- _Record excerpts_:
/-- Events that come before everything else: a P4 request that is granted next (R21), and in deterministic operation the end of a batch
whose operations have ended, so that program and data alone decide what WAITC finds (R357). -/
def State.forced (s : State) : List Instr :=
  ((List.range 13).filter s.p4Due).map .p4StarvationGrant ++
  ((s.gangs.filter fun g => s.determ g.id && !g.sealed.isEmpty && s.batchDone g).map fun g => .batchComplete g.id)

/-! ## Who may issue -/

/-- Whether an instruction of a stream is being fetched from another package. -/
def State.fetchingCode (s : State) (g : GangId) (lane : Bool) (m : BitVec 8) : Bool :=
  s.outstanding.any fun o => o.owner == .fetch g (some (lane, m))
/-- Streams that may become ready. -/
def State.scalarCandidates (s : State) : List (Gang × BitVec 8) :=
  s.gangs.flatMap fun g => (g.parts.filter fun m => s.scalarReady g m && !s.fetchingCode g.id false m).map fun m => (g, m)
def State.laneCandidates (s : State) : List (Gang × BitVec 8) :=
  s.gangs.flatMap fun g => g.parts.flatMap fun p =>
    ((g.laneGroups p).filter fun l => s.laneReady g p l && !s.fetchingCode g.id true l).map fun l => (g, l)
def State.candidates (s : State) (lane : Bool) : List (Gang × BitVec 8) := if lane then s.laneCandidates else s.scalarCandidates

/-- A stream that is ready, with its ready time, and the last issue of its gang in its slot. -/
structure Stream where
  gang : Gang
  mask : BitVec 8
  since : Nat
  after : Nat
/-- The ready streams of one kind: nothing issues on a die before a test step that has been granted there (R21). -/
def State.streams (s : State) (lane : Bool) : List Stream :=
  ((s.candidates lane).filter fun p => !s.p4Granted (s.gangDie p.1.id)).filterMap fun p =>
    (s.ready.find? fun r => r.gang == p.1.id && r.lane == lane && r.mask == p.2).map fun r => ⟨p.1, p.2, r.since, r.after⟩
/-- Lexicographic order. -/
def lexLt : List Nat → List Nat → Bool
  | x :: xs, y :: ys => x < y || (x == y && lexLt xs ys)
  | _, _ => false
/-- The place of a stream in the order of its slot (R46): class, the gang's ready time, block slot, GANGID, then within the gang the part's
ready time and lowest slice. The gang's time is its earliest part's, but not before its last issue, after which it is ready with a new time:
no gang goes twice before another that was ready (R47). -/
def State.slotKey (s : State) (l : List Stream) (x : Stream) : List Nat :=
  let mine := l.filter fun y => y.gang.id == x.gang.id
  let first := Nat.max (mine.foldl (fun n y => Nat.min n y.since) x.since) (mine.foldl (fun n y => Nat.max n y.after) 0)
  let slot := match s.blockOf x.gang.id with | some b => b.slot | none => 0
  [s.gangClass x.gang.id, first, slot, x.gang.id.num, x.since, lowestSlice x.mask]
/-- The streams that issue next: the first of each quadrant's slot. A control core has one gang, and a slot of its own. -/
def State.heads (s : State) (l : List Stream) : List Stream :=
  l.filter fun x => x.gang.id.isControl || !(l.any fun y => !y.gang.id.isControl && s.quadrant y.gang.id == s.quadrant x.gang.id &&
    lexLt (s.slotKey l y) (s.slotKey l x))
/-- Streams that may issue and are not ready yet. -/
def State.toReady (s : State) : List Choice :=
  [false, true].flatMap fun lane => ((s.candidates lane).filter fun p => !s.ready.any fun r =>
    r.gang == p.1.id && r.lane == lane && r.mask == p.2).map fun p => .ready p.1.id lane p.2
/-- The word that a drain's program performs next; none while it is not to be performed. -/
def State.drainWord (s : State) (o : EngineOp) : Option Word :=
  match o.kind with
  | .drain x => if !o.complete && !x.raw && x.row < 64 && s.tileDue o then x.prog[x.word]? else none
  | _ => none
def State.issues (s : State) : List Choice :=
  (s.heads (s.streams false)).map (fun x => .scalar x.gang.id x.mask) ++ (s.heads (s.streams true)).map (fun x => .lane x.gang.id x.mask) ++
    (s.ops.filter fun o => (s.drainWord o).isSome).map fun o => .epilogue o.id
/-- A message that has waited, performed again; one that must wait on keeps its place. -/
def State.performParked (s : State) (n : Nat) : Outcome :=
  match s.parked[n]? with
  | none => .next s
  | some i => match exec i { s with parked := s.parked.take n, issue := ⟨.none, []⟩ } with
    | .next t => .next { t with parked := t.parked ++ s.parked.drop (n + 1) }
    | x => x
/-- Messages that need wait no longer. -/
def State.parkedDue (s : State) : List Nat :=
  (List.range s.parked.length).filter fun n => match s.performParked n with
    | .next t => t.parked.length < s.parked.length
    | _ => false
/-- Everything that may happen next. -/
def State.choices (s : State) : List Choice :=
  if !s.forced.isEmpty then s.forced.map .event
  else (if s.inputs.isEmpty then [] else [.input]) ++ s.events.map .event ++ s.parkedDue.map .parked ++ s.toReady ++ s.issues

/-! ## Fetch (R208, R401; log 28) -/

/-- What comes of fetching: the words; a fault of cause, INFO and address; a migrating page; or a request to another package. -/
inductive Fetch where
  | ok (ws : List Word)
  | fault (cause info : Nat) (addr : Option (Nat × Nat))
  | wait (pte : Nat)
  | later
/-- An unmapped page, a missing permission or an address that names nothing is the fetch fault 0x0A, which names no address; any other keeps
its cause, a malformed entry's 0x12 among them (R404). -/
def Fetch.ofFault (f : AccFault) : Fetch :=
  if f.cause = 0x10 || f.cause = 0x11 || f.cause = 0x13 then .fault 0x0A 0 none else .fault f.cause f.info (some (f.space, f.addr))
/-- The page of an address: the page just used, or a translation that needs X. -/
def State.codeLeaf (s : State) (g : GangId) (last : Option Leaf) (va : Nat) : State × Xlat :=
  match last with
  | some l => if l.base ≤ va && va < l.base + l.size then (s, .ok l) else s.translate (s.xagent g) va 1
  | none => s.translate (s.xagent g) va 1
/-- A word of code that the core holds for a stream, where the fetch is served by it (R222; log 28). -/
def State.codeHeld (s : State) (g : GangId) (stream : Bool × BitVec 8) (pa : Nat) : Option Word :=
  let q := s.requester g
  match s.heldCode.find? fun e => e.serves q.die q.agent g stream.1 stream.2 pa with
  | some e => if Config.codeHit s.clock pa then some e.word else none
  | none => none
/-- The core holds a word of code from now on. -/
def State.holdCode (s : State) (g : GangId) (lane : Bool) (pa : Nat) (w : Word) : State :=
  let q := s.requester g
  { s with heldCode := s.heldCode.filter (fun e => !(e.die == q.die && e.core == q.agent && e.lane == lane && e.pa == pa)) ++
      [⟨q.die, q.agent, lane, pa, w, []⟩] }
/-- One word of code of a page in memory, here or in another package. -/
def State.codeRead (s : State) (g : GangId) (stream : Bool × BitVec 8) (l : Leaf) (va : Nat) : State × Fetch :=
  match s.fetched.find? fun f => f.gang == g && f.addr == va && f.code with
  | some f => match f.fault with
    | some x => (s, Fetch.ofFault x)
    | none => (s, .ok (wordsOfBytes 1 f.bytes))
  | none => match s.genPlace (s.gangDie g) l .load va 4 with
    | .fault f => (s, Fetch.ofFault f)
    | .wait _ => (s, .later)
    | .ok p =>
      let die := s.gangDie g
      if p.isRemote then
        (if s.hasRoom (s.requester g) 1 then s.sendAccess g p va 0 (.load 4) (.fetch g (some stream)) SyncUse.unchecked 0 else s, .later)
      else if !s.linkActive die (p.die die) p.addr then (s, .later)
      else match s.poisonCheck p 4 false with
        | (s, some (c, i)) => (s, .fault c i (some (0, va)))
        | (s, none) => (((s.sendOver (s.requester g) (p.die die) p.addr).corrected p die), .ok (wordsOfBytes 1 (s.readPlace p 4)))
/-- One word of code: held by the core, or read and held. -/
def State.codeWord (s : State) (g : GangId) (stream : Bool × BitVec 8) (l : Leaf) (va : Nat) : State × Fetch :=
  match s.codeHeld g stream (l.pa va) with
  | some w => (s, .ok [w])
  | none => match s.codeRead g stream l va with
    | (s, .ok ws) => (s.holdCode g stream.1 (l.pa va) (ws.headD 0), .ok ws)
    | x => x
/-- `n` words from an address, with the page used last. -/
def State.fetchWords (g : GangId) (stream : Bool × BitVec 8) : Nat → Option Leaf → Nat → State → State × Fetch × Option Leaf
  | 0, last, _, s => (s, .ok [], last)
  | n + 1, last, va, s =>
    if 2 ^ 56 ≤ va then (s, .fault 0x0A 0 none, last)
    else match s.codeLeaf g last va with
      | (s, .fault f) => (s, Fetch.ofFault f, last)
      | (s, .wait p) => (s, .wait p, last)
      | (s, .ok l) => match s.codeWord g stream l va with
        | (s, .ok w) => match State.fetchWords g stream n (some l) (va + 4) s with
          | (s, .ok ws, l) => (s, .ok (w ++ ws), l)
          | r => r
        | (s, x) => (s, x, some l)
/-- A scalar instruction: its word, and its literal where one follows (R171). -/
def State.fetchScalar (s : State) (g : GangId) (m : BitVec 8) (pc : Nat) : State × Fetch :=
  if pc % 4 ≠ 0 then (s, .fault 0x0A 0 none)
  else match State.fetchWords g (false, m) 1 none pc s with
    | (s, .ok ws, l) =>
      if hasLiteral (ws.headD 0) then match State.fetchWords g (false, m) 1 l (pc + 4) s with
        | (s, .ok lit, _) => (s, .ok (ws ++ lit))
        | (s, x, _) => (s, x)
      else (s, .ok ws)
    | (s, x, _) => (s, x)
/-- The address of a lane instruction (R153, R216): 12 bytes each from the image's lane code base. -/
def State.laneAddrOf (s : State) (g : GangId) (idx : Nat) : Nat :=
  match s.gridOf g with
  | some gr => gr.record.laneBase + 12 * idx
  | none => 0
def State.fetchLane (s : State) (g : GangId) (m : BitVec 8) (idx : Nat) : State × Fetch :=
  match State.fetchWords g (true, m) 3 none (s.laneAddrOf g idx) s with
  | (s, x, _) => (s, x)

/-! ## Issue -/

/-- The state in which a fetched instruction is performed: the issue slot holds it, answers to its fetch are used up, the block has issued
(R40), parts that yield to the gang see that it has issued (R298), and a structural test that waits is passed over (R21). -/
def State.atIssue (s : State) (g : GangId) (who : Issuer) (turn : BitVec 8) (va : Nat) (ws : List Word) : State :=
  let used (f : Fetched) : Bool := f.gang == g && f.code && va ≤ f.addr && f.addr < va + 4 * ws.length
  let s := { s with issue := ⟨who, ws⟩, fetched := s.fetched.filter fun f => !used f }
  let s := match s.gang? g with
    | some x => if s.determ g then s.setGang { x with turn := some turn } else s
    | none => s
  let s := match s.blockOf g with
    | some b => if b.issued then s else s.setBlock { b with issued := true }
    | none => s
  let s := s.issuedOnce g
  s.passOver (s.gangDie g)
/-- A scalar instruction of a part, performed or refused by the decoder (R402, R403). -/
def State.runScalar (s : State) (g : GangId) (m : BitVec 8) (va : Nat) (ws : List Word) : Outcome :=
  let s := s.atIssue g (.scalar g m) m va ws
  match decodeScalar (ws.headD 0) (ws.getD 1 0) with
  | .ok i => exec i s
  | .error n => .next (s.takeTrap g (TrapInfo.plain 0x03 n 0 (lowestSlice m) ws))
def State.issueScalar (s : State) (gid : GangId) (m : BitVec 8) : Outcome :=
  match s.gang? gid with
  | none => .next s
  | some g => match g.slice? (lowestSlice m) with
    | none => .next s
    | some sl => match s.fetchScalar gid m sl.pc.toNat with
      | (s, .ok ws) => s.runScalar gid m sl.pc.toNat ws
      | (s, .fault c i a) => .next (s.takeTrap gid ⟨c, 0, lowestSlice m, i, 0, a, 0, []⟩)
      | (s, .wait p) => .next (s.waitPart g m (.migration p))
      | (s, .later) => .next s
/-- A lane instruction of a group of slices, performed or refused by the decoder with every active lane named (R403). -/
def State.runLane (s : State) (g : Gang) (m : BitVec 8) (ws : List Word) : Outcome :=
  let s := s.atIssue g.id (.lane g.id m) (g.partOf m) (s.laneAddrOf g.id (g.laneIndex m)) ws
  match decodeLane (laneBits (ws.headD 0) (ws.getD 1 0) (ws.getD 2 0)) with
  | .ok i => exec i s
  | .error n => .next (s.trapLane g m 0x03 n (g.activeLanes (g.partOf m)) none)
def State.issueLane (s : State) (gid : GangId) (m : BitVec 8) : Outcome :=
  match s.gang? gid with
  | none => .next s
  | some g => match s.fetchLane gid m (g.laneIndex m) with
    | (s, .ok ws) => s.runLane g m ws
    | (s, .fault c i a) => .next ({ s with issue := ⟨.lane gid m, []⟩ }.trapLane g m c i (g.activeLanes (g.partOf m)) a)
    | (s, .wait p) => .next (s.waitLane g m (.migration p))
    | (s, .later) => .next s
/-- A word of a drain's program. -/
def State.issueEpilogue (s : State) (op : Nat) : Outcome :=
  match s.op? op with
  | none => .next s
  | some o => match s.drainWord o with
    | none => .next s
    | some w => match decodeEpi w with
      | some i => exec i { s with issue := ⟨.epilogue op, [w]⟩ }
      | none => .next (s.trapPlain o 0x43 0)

- _Work request_:
Reproduce exactly the lines above from the line with "def State.streams (s" to the line with "(s.heads (s.streams false)).map", including both, and add nothing.

- _Answer for this exercise_:
def State.streams (s : State) (lane : Bool) : List Stream :=
  ((s.candidates lane).filter fun p => !s.p4Granted (s.gangDie p.1.id)).filterMap fun p =>
    (s.ready.find? fun r => r.gang == p.1.id && r.lane == lane && r.mask == p.2).map fun r => ⟨p.1, p.2, r.since, r.after⟩
/-- Lexicographic order. -/
def lexLt : List Nat → List Nat → Bool
  | x :: xs, y :: ys => x < y || (x == y && lexLt xs ys)
  | _, _ => false
/-- The place of a stream in the order of its slot (R46): class, the gang's ready time, block slot, GANGID, then within the gang the part's
ready time and lowest slice. The gang's time is its earliest part's, but not before its last issue, after which it is ready with a new time:
no gang goes twice before another that was ready (R47). -/
def State.slotKey (s : State) (l : List Stream) (x : Stream) : List Nat :=
  let mine := l.filter fun y => y.gang.id == x.gang.id
  let first := Nat.max (mine.foldl (fun n y => Nat.min n y.since) x.since) (mine.foldl (fun n y => Nat.max n y.after) 0)
  let slot := match s.blockOf x.gang.id with | some b => b.slot | none => 0
  [s.gangClass x.gang.id, first, slot, x.gang.id.num, x.since, lowestSlice x.mask]
/-- The streams that issue next: the first of each quadrant's slot. A control core has one gang, and a slot of its own. -/
def State.heads (s : State) (l : List Stream) : List Stream :=
  l.filter fun x => x.gang.id.isControl || !(l.any fun y => !y.gang.id.isControl && s.quadrant y.gang.id == s.quadrant x.gang.id &&
    lexLt (s.slotKey l y) (s.slotKey l x))
/-- Streams that may issue and are not ready yet. -/
def State.toReady (s : State) : List Choice :=
  [false, true].flatMap fun lane => ((s.candidates lane).filter fun p => !s.ready.any fun r =>
    r.gang == p.1.id && r.lane == lane && r.mask == p.2).map fun p => .ready p.1.id lane p.2
/-- The word that a drain's program performs next; none while it is not to be performed. -/
def State.drainWord (s : State) (o : EngineOp) : Option Word :=
  match o.kind with
  | .drain x => if !o.complete && !x.raw && x.row < 64 && s.tileDue o then x.prog[x.word]? else none
  | _ => none
def State.issues (s : State) : List Choice :=
  (s.heads (s.streams false)).map (fun x => .scalar x.gang.id x.mask) ++ (s.heads (s.streams true)).map (fun x => .lane x.gang.id x.mask) ++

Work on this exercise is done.